F o r  t h e  C h e d d a r – F r i e d  G r e e n  T o m a t o e s

I N G R E D I E N T S

  • 1 large green heirloom tomato
  • 1 cup shredded cheddar cheese
  • 1 egg
  • 1 / 4 cup flour
  • 1 teaspoon salt
  • 1 teaspoon pepper
  • 2 tablespoons olive oil

D I R E C T I O N S

  1. Combine the flour, salt and pepper and put in a shallow bowl. Whisk the egg in a shallow bowl. Set aside.
  2. Shred the cheese and put in a shallow bowl. Set aside.
  3. Slice the tomato. Set aside.
  4. In a line, dip the tomatoes in the flour mixture, then the egg mixture, then the cheese mixture, being sure to press down the cheese so it sticks to the tomato on both sides.
  5. Add olive oil to a non-stick pan, and sautee the cheesy tomatoes on medium heat until the cheese begins to brown. With a metal spatula, flip the tomato, letting the cheese brown on the other side.
  6. Remove from the pan and cut each tomato in half.

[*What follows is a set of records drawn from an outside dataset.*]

-- ==== Sys2Proof/Machine/Verdict.lean ====
section
/-!
DEFINITION. The flow stage and the verdict of one pass: the flow found or missed, the policy, translation and balancing of its packets,
learning, the copies made and where the packet goes (spec 05-10).
-/
namespace Sys2Proof.Machine

/-! Small parts. -/

/-- Upstream: the first-pass port's side is SUBSCRIBER (R241). -/
def Staged.fromSub (v : Staged) (p : Pkt) : Bool := !(v.flowPort p.inPort).network

def kvProto (kv : Bytes) : Nat := byteAt kv (classBlock kv + 36)
def kvKind (kv : Bytes) : Nat := byteAt kv (classBlock kv + 37)
def kvDst (kv : Bytes) : Bytes := slice kv (classBlock kv + 16) 16
/-- Destination port, or the identifier of an ICMP layer (R248). -/
def kvDstPort (kv : Bytes) : Nat := if isIcmp (kvProto kv) then fieldBe kv (classBlock kv + 32) 2 else fieldBe kv (classBlock kv + 34) 2

/-- Packets of a subscriber carried statelessly, and limited, are counted in the interval, while one runs (R402). -/
def State.countInterval (s : State) (n stateless limited : Nat) : State :=
  if s.telem.interval = 0 then s
  else
    let x := (tget? s.telem.subInterval n).getD (0, 0)
    { s with telem := { s.telem with subInterval := tset s.telem.subInterval n (satur 32 (x.1 + stateless), satur 32 (x.2 + limited)) } }

/-- A packet to be counted is work of the STATELESS_ACCOUNT task: counted at once while it runs, else it waits for it (R329, Table 11.2). -/
def State.intervalCount (s : State) (sub : Option Nat) (stateless limited : Nat) : State :=
  match sub with
  | none => s
  | some n =>
    if s.serves TaskType.stateless then s.countInterval n stateless limited
    else { s with telem := { s.telem with stateless := s.telem.stateless ++ [(n, stateless, limited)] } }

/-! The miss-hold buffers (R191, R356). -/

def State.held (s : State) (pipe : Bool) : List Parked := if pipe then s.flow.held1 else s.flow.held0

def State.setHeld (s : State) (pipe : Bool) (l : List Parked) : State :=
  { s with flow := if pipe then { s.flow with held1 := l, peak1 := max s.flow.peak1 l.length }
                   else { s.flow with held0 := l, peak0 := max s.flow.peak0 l.length } }

/-- Put a packet in its pipeline's buffer of 8,192 entries, at a place or at the tail; none where it is full (R191, R193). -/
def State.park (s : State) (x : Parked) (pos : Option Nat) : Option State :=
  let l := s.held x.pkt.pipe
  let i := pos.getD l.length
  if 8192 ≤ l.length then none else some ((s.setHeld x.pkt.pipe (l.take i ++ x :: l.drop i)).panicLevel)

/-- Every parked packet of either pipeline. -/
def State.parked (s : State) : List Parked := s.flow.held0 ++ s.flow.held1

/-- Change the parked packets of a key. -/
def State.eachParked (s : State) (key : Bytes) (f : Parked → Parked) : State :=
  let g := fun x => if x.key == key || (key.length == 40 && x.key.length == 40 && sameKey x.key key) then f x else x
  { s with flow := { s.flow with held0 := s.flow.held0.map g, held1 := s.flow.held1.map g } }

def State.readyParked (s : State) (key : Bytes) : State := s.eachParked key fun x => { x with ready := true }

/-- A read has been delivered to the packets parked on a key: they resume with what it gave (R12, R14). -/
def State.deliver (s : State) (key : Bytes) (st : Stage) (whole : Bool) : State :=
  s.eachParked key fun x => { x with ready := true, gave := x.gave ++ [(st, whole)] }

/-- A setup's first packet of the key is in a reinjection queue (R210). -/
def State.reinjecting (s : State) (key : Bytes) : Bool :=
  (s.buf.reinject0 ++ s.buf.reinject1).any fun p => sameKey p.2 key

/-- HELD clears when the flow's last parked packet has resumed (R192). -/
def State.unhold (s : State) (key : Bytes) : State :=
  if key.length != 40 || s.parked.any (fun x => x.key.length == 40 && sameKey x.key key) || (s.requestOf key).isSome || s.reinjecting key then s
  else match s.hotFind key with
    | some (w, e) => s.setHot w { e with held := false }
    | none => s

/-- Discard a packet that the pipeline holds: its cells leave the ingress account. -/
def State.discard (s : State) (p : Pkt) : State := s.dropIngress p.pipe p.cells

/-- A packet is older than the residence limit of 50 ms (R35). -/
def State.expired (s : State) (p : Pkt) : Bool := p.admitted + 50000000 < s.now

/-! Learning at the verdict (R268, R272, R273). -/

def Pkt.blank : Pkt :=
  { id := 0, bytes := [], len := 0, inPort := 0, pipe := false, pass := 1, stamp := 0, admitted := 0, ingress := 0, kv := zeros 128,
    l3 := (none, none), metadata := 0,
    rule := { verdict := 1, target := 0, ring := 0, copy := none, mirror := none, setClass := none, setDscp := none, binding := none },
    sub := none, qclass := 0, subClass := 0, upstream := false, counted := false, nexthop := none, routeOff := 0, rewrites := [],
    copy := false, session := none, reason := 0, arriving := false, claims := [], waited := none, outer := none, translated := false }

/-- The LEARN task sends a learn record to its ring; one that the ring does not take is lost (R273). -/
def State.sendLearn (s : State) (pipe : Bool) (port : Nat) (data : Bytes) : State :=
  let p : Pkt := { Pkt.blank with inPort := port, pipe := pipe, stamp := s.epoch.current, admitted := s.now, reason := 10 }
  let (okay, s1) := s.offerRing s.cur s.cur.fwd.learnRing p (some data)
  if okay then s1.notePeak else s1.fwdCount pipe FwdCounter.syncLost
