def hostView (s : State) (pipe : Bool) (key : Nat) (h : HostEntry) : Bytes :=
  bridgeView s (key / 2 ^ 48) (key % 2 ^ 48) h.port 2 ((s.fwd.hits pipe).contains key) h.portTime
def learnedView (s : State) (e : Learned) : Bytes := bridgeView s e.domain e.mac e.port 1 e.hit e.portTime

/-- The view of a way in a version. -/
def State.wayView (s : State) (v : Staged) (pipe : Bool) (way : Nat) : Bytes :=
  match (v.fwd.hosts pipe).find? fun e => e.2.way == way with
  | some (key, h) => hostView s pipe key h
  | none => match tget? (s.fwd.learned pipe) way with
    | some e => learnedView s e
    | none => zeros 16

/-- The view of a key in a version. -/
def State.keyView (s : State) (v : Staged) (pipe : Bool) (domain mac : Nat) : Bytes :=
  match tget? (v.fwd.hosts pipe) (bridgeKey domain mac) with
  | some h => hostView s pipe (bridgeKey domain mac) h
  | none => match s.findLearned pipe domain mac with
    | some (_, e) => learnedView s e
    | none => zeros 16

/-- Entries of a pipeline as a version shows them: its HOST entries and the LEARNED entries they hide none of. -/
def State.entryCount (s : State) (v : Staged) (pipe : Bool) : Nat :=
  (v.fwd.hosts pipe).length + ((s.fwd.learned pipe).filter fun e => !(v.fwd.hosts pipe).any fun h =>
    h.2.way == e.1 || h.1 == bridgeKey e.2.domain e.2.mac).length

def bodyBridgeRead (m : Msg) (s : State) : Done :=
  let pipe := m.p 1 == 1
  let v := s.view m
  let head := le 4 (s.entryCount v pipe) ++ le 4 s.fwd.seed.toNat
  if 1 < m.p 0 then badParam s 0
  else if 1 < m.p 1 then badParam s 1
  else if m.p 0 = 0 then
    needZero s m [2, 3] <|
      if 4095 < m.f 4 2 then outOfRange s 4 else ok s (head ++ s.keyView v pipe (m.f 4 2) (ofBe (slice m.params 6 6)))
  else if m.p 2 = 0 || 254 < m.p 2 then outOfRange s 2
  else needZero s m [3, 4, 5, 10, 11] <|
    if 262144 < m.f 6 4 + m.p 2 then outOfRange s 6
    else ok s (head ++ (List.range (m.p 2)).flatMap fun i => s.wayView v pipe (m.f 6 4 + i))

/-- R286: BRIDGE_READ. -/
def cmdBridgeRead : Cmd :=
  { op := 0x0803, flags := flagsRead false, legal := legalAll, len := lenIs 12, changes := fun _ => false, body := bodyBridgeRead }
def execBridgeRead (m : Msg) (s : State) : Host.Outcome State Fault Refusal := runCommand cmdBridgeRead m s

/-! BRIDGE_DOMAIN_SET (R287), LEARN_LIMIT_SET (R288), LEARN_CONFIG (R289). -/

def domainRecord (f : FwdCfg) (d : Nat) : Bytes :=
  match tget? f.domains d with
  | some x => [1, 0] ++ le 2 d ++ le 4 x.mask.toNat ++ le 1 (flagByte [x.learn, x.sync, x.routing, x.unknownDrop]) ++ zeros 7
  | none => [1, 0] ++ le 2 d ++ zeros 12

def portDomainRecord (f : FwdCfg) (p : Nat) : Bytes :=
  let x := f.ports.getD p DomainPort.reset
  [2, 0] ++ le 1 p ++ le 1 x.mode ++ le 1 x.classifying.toNat ++ [0] ++ le 2 x.base ++ zeros 8

def recDomain (m : Msg) (s : State) (b : Bytes) (base : Nat) : RecAns :=
  let d := fieldLe b 2 2
  let mask := fieldLe b 4 4
  let op := byteAt b 1
  if 2 < op then .refuse Status.badParam (base + 1)
  else if 4095 < d then .refuse Status.range (base + 2)
  else if op = 0 then recZero b base (span 4 15) (.ok s (domainRecord (s.view m).fwd d))
  else if !m.stage then noStage
  else if op = 2 then
    recZero b base (span 4 15) <|
      if (tget? s.shadow.fwd.domains d).isNone then .refuse Status.badParam (base + 2)
      else .ok (s.stageFwd fun f => { f with domains := tdel f.domains d }) []
  else if 2 ^ 26 ≤ mask then .refuse Status.badParam (base + 7)
  else if 15 < byteAt b 8 then .refuse Status.badParam (base + 8)
  else recZero b base (span 9 15) <|
    let x : Domain := { mask := BitVec.ofNat 26 mask, learn := bitAt b 8 0, sync := bitAt b 8 1, routing := bitAt b 8 2, unknownDrop := bitAt b 8 3 }
    if x.sync && 64 ≤ ((tdel s.shadow.fwd.domains d).filter fun e => e.2.sync).length then .refuse Status.noRoom 1
    else .ok (s.stageFwd fun f => { f with domains := tset f.domains d x }) []

def recPortDomain (m : Msg) (s : State) (b : Bytes) (base : Nat) : RecAns :=
  let p := byteAt b 2
  if 1 < byteAt b 1 then .refuse Status.badParam (base + 1)
  else if 25 < p then .refuse Status.badParam (base + 2)
  else if byteAt b 1 = 0 then recZero b base (span 4 15) (.ok s (portDomainRecord (s.view m).fwd p))
  else if !m.stage then noStage
  else if 2 < byteAt b 3 then .refuse Status.badParam (base + 3)
  else if 1 < byteAt b 4 then .refuse Status.badParam (base + 4)
  else recZero b base (5 :: span 8 15) <|
    if 4095 < fieldLe b 6 2 then .refuse Status.range (base + 6)
    else
      let x : DomainPort := { mode := byteAt b 3, classifying := byteAt b 4 == 1, base := fieldLe b 6 2 }
      .ok (s.stageFwd fun f => { f with ports := f.ports.set p x }) []

def recBridgeDomainSet (m : Msg) (s : State) (b : Bytes) (base : Nat) : RecAns :=
  if byteAt b 0 = 1 then recDomain m s b base else if byteAt b 0 = 2 then recPortDomain m s b base else .refuse Status.badParam base

/-- R287: BRIDGE_DOMAIN_SET. -/
def cmdBridgeDomainSet : Cmd :=
  { op := 0x0804, flags := flagsIn 5, legal := legalRead fun m => !anyRec m 16 1, len := lenRec 16 255, locks := fun m => anyRec m 16 1,
    changes := fun m => anyRec m 16 1, body := fun m s => records m 16 (recBridgeDomainSet m) s }
def execBridgeDomainSet (m : Msg) (s : State) : Host.Outcome State Fault Refusal := runCommand cmdBridgeDomainSet m s

def recLearnLimitSet (m : Msg) (s : State) (b : Bytes) (base : Nat) : RecAns :=
  let p := byteAt b 0
  if 25 < p then .refuse Status.badParam base
  else if 1 < byteAt b 1 then .refuse Status.badParam (base + 1)
  else if byteAt b 1 = 0 then
    recZero b base (span 2 7) <|
      let x := (s.view m).learnLimit p
      .ok s (le 1 p ++ [0] ++ le 1 x.flood.toNat ++ [0] ++ le 2 x.limit ++ le 2 (satur 16 (s.learnedCount (s.view m) p)))
  else if !m.stage then noStage
  else if 1 < byteAt b 2 then .refuse Status.badParam (base + 2)
  else recZero b base [3, 6, 7] <|
    .ok (s.stageFwd fun f => { f with limits := f.limits.set p { flood := byteAt b 2 == 1, limit := fieldLe b 4 2 } }) []

/-- R288: LEARN_LIMIT_SET. -/
def cmdLearnLimitSet : Cmd :=
  { op := 0x0805, flags := flagsIn 5, legal := legalRead fun m => !anyRec m 8 1, len := lenRec 8 510, locks := fun m => anyRec m 8 1,
    changes := fun m => anyRec m 8 1, body := fun m s => records m 8 (recLearnLimitSet m) s }
def execLearnLimitSet (m : Msg) (s : State) : Host.Outcome State Fault Refusal := runCommand cmdLearnLimitSet m s

def learnConfigRecord (f : FwdCfg) : Bytes :=
  zeros 4 ++ fit 6 f.routerMac ++ [0, 0] ++ le 4 f.moveGuard ++ le 4 f.bridgeAge ++ le 1 f.learnRing ++ le 1 f.ttlToHost.toNat ++
    le 1 f.ttlRing ++ zeros 9

def bodyLearnConfig (m : Msg) (s : State) : Done :=
  let op := m.p 0
  if 2 < op then badParam s 0
  else if (if op = 2 then 1 < m.p 1 else m.p 1 != 0) then badParam s 1
  else if op = 0 then needZero s m (span 2 31) <| ok s (learnConfigRecord (s.view m).fwd)
  else if op = 2 then
    needZero s m (span 2 31) <|
      let f := s.fwd
      ok (if m.p 1 = 1 then { s with fwd := { f with counters := f.counters.map zeroBank, device := zeroBank f.device } } else s)
        (f.counters.flatMap bankBytes ++ bankBytes f.device)
  else if !m.stage then refuse s Status.badParam 6
  else needZero s m [2, 3, 10, 11] <|
    if 10000 < m.f 12 4 then outOfRange s 12
    else if m.f 16 4 < 10 || 1000000 < m.f 16 4 then outOfRange s 16
    else if 7 < m.p 20 then outOfRange s 20
    else if 1 < m.p 21 then badParam s 21
    else if 7 < m.p 22 then outOfRange s 22
    else needZero s m (span 23 31) <|
      ok (s.stageFwd fun f => { f with routerMac := slice m.params 4 6, moveGuard := m.f 12 4, bridgeAge := m.f 16 4, learnRing := m.p 20,
                                       ttlToHost := m.p 21 == 1, ttlRing := m.p 22 })

/-- R289: LEARN_CONFIG. -/
def cmdLearnConfig : Cmd :=
  { op := 0x0806, flags := fun m => flagsIn 1 m && (!m.stage || m.p 0 != 2), legal := legalRead fun m => m.p 0 != 1, len := lenIs 32, locks := fun m => m.p 0 == 1,
    changes := fun m => m.p 0 == 1 || (m.p 0 == 2 && m.p 1 == 1), body := bodyLearnConfig }
def execLearnConfig (m : Msg) (s : State) : Host.Outcome State Fault Refusal := runCommand cmdLearnConfig m s

/-! Routes (R278, R279, R290, R291). -/

/-- Prefix of a route record as 128 bits from the top. -/
def routePrefix (b : Bytes) : Nat := if byteAt b 1 = 6 then ofBe (slice b 8 16) else ofBe (slice b 8 4) * 2 ^ 96
def recordKey (b : Bytes) : Nat := routeKey (fieldLe b 4 2) (byteAt b 1 == 6) (routePrefix b) (byteAt b 2)
def keyV6 (k : Nat) : Bool := k / 2 ^ 136 % 2 == 1

/-- Bytes of a prefix that must be zero hold a bit: the first of them. -/
def prefixFault (b : Bytes) : Option Nat :=
  let len := byteAt b 2
  let size := if byteAt b 1 = 6 then 16 else 4
  (List.range 16).find? fun i => byteAt b (8 + i) % 2 ^ (if i < size then 8 - min 8 (len - 8 * i) else 8) != 0

/-- First fault of a route record other than its operation: status and offset. -/
def routeFault (b : Bytes) (insert : Bool) : Option (Nat × Nat) :=
  if !(byteAt b 1 = 4 || byteAt b 1 = 6) then some (Status.badParam, 1)
  else if (if byteAt b 1 = 6 then 128 else 32) < byteAt b 2 then some (Status.range, 2)
  else match firstNonZeroAt b [3, 6, 7] with
    | some i => some (Status.badParam, i)
    | none => match prefixFault b with
      | some i => some (Status.badParam, 8 + i)
      | none => if insert && 65535 < fieldLe b 24 4 then some (Status.range, 24) else none

/-- A table's routes of a family. -/
def familyCount (t : Table Nat) (v6 : Bool) : Nat := (t.filter fun e => keyV6 e.1 == v6).length
def familyLimit (v6 : Bool) : Nat := if v6 then 65536 else 262144

/-- Prefix places held: those of the current version, and those of the others that differ from it (R278). -/
def State.placesHeld (s : State) (v6 : Bool) : Nat :=
  let base := s.cur.fwd.routes
  let differ (t other : Table Nat) : Nat := (t.filter fun e => keyV6 e.1 == v6 && tget? base e.1 != some e.2 && tget? other e.1 != some e.2).length
  let drain := match s.drain with | some d => d.tables.fwd.routes | none => []
  familyCount base v6 + differ drain [] + differ s.shadow.fwd.routes drain
def State.placesFree (s : State) (v6 : Bool) : Nat := 2 * familyLimit v6 - s.placesHeld v6

def recRoute (s : State) (b : Bytes) (base : Nat) : RecAns :=
  let op := byteAt b 0
  let key := recordKey b
  let v6 := byteAt b 1 == 6
  let t := s.shadow.fwd.routes
  if !(op = 1 || op = 2) || s.fwd.build.state == .running then .refuse Status.badParam base
  else match routeFault b (op == 1) with
    | some (st, i) => .refuse st (base + i)
    | none =>
      if op = 2 then
        (if (tget? t key).isNone then .refuse Status.range (base + 8) else .ok (s.stageFwd fun f => { f with routes := tdel f.routes key }) [])
      else if (tget? t key).isNone && familyLimit v6 ≤ familyCount t v6 then .refuse Status.noRoom (if v6 then 3 else 2)
      else
        let s1 := s.stageFwd fun f => { f with routes := tset f.routes key (fieldLe b 24 4) }
        if s.drain.isSome && decide (2 * familyLimit v6 < s1.placesHeld v6) then .refuse Status.noRoom 4 else .ok s1 []

/-- Check records of tile `k` in order (R279): the routes, or the reason. -/
def checkRoutes (k : Nat) : List Bytes → Table Nat → Except (Nat × Nat) (Table Nat)
  | [], t => .ok t
  | b :: rest, t =>
    let v6 := byteAt b 1 == 6
    if byteAt b 0 != 1 || (routeFault b true).isSome then .error (2, k)
    else if (tget? t (recordKey b)).isSome then .error (3, k)
    else if familyLimit v6 ≤ familyCount t v6 then .error (4, k)
    else checkRoutes k rest (tset t (recordKey b) (fieldLe b 24 4))

/-- Check a list tile by tile, the records of each before its bytes 56-59: the routes, or the reason with the first failing tile. -/
def checkRouteTiles : List Bytes → Nat → Nat → Table Nat → Except (Nat × Nat) (Table Nat)
  | [], _, _, t => .ok t
  | p :: ps, k, n, t =>
    match checkRoutes k ([fit 28 p, slice p 28 28].take n) t with
    | .error e => .error e
    | .ok t1 => if (firstNonZeroAt p [56, 57, 58, 59]).isSome then .error (2, k) else checkRouteTiles ps (k + 1) (n - 2) t1

/-- The table that a build's list spells in what its seam holds now, as its tasks will read it. -/
def State.listRoutes (s : State) (i n : Nat) : Option (Table Nat) :=
  let ps := (readCells s.cur {} .command (s.seamCells i) s).1
  if ps.any (·.isNone) then none
  else match checkRouteTiles (ps.map fun p => p.getD []) 0 n [] with | .ok t => some t | .error _ => none

/-- While a third version drains, the route store has the places of a shadow that holds these routes (R278). -/
def State.placesFor (s : State) (t : Table Nat) : Bool :=
  let s1 := s.stageFwd fun f => { f with routes := t }
  s.drain.isNone || [false, true].all fun v6 => decide (s1.placesHeld v6 ≤ 2 * familyLimit v6)

/-- Accept a route build: its tasks are created. One whose list needs places that the store lacks while a version drains is refused; a list
that the build would fail is accepted, and fails (R278, R279; DESIGN CHOICE, log 141). -/
def bodyRouteBuild (m : Msg) (s : State) : Done :=
  let n := m.f 8 4
  if s.fwd.build.state == .running then badParam s 0
  else needZero s m ([1, 2, 3] ++ span 12 15) <|
    match s.dram.dir.find (m.f 4 4) with
    | none => badParam s 4
    | some i =>
      if s.seamLength i != (n + 1) / 2 then outOfRange s 4
      else if !(s.listRoutes i n).all s.placesFor then refuse s Status.noRoom 4
      else match State.newTasks TaskType.seamBuild .routeBuild (min 8 (s.typeCfg TaskType.seamBuild).maxMiners) s with
        | none => refuse s Status.noRoom 0x10
        | some s1 =>
          let seq := s.fwd.sequence + 1
          ok { s1 with fwd := { s1.fwd with
                sequence := seq
                build := { state := .running, reason := 0, processed := 0, ordinal := none, start := s.now, tookMs := 0, profile := none,
                           list := some i, count := n } } } (le 4 seq)

def bodyRouteLoad (m : Msg) (s : State) : Done :=
  if !m.stage then refuse s Status.badParam 6
  else if !m.batch && m.p 0 = 3 then bodyRouteBuild m s
  else records m 28 recRoute s

/-- R290: ROUTE_LOAD. -/
def cmdRouteLoad : Cmd :=
  { op := 0x0807, flags := fun m => flagsIn 5 m && !(m.batch && m.p 0 = 3), legal := legalRun,
    len := fun m => if !m.batch && m.p 0 = 3 then (m.len.toNat == 16, 28) else lenRec 28 145 m,
    locks := fun _ => true, changes := fun _ => true, memory := true, body := bodyRouteLoad }
def execRouteLoad (m : Msg) (s : State) : Host.Outcome State Fault Refusal := runCommand cmdRouteLoad m s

F o r  t h e  S a l t  &  V i n e g a r  P o t a t o  C h i p s

I N G R E D I E N T S

  • 1 large Yukon gold potato
  • 2 cups white distilled vinegar
  • 4 cups canola or vegetable oil
  • 2 tablespoons kosher salt

D I R E C T I O N S

  1. Slice the potato with a mandoline, placing the slices in a large bowl with the vinegar. Let sit at room temperature for at least 30 minutes.
  2. Heat the canola or vegetable oil in a large shallow pan. To test the oil, put a slice of the potato in the oil. When it bubbles and starts to fry, add the rest of the potato slices.
  3. Fry on medium-high heat for about 5 minutes, until the chips are golden brown. Remove to a plate lined with paper towels, and sprinkle immediately with salt.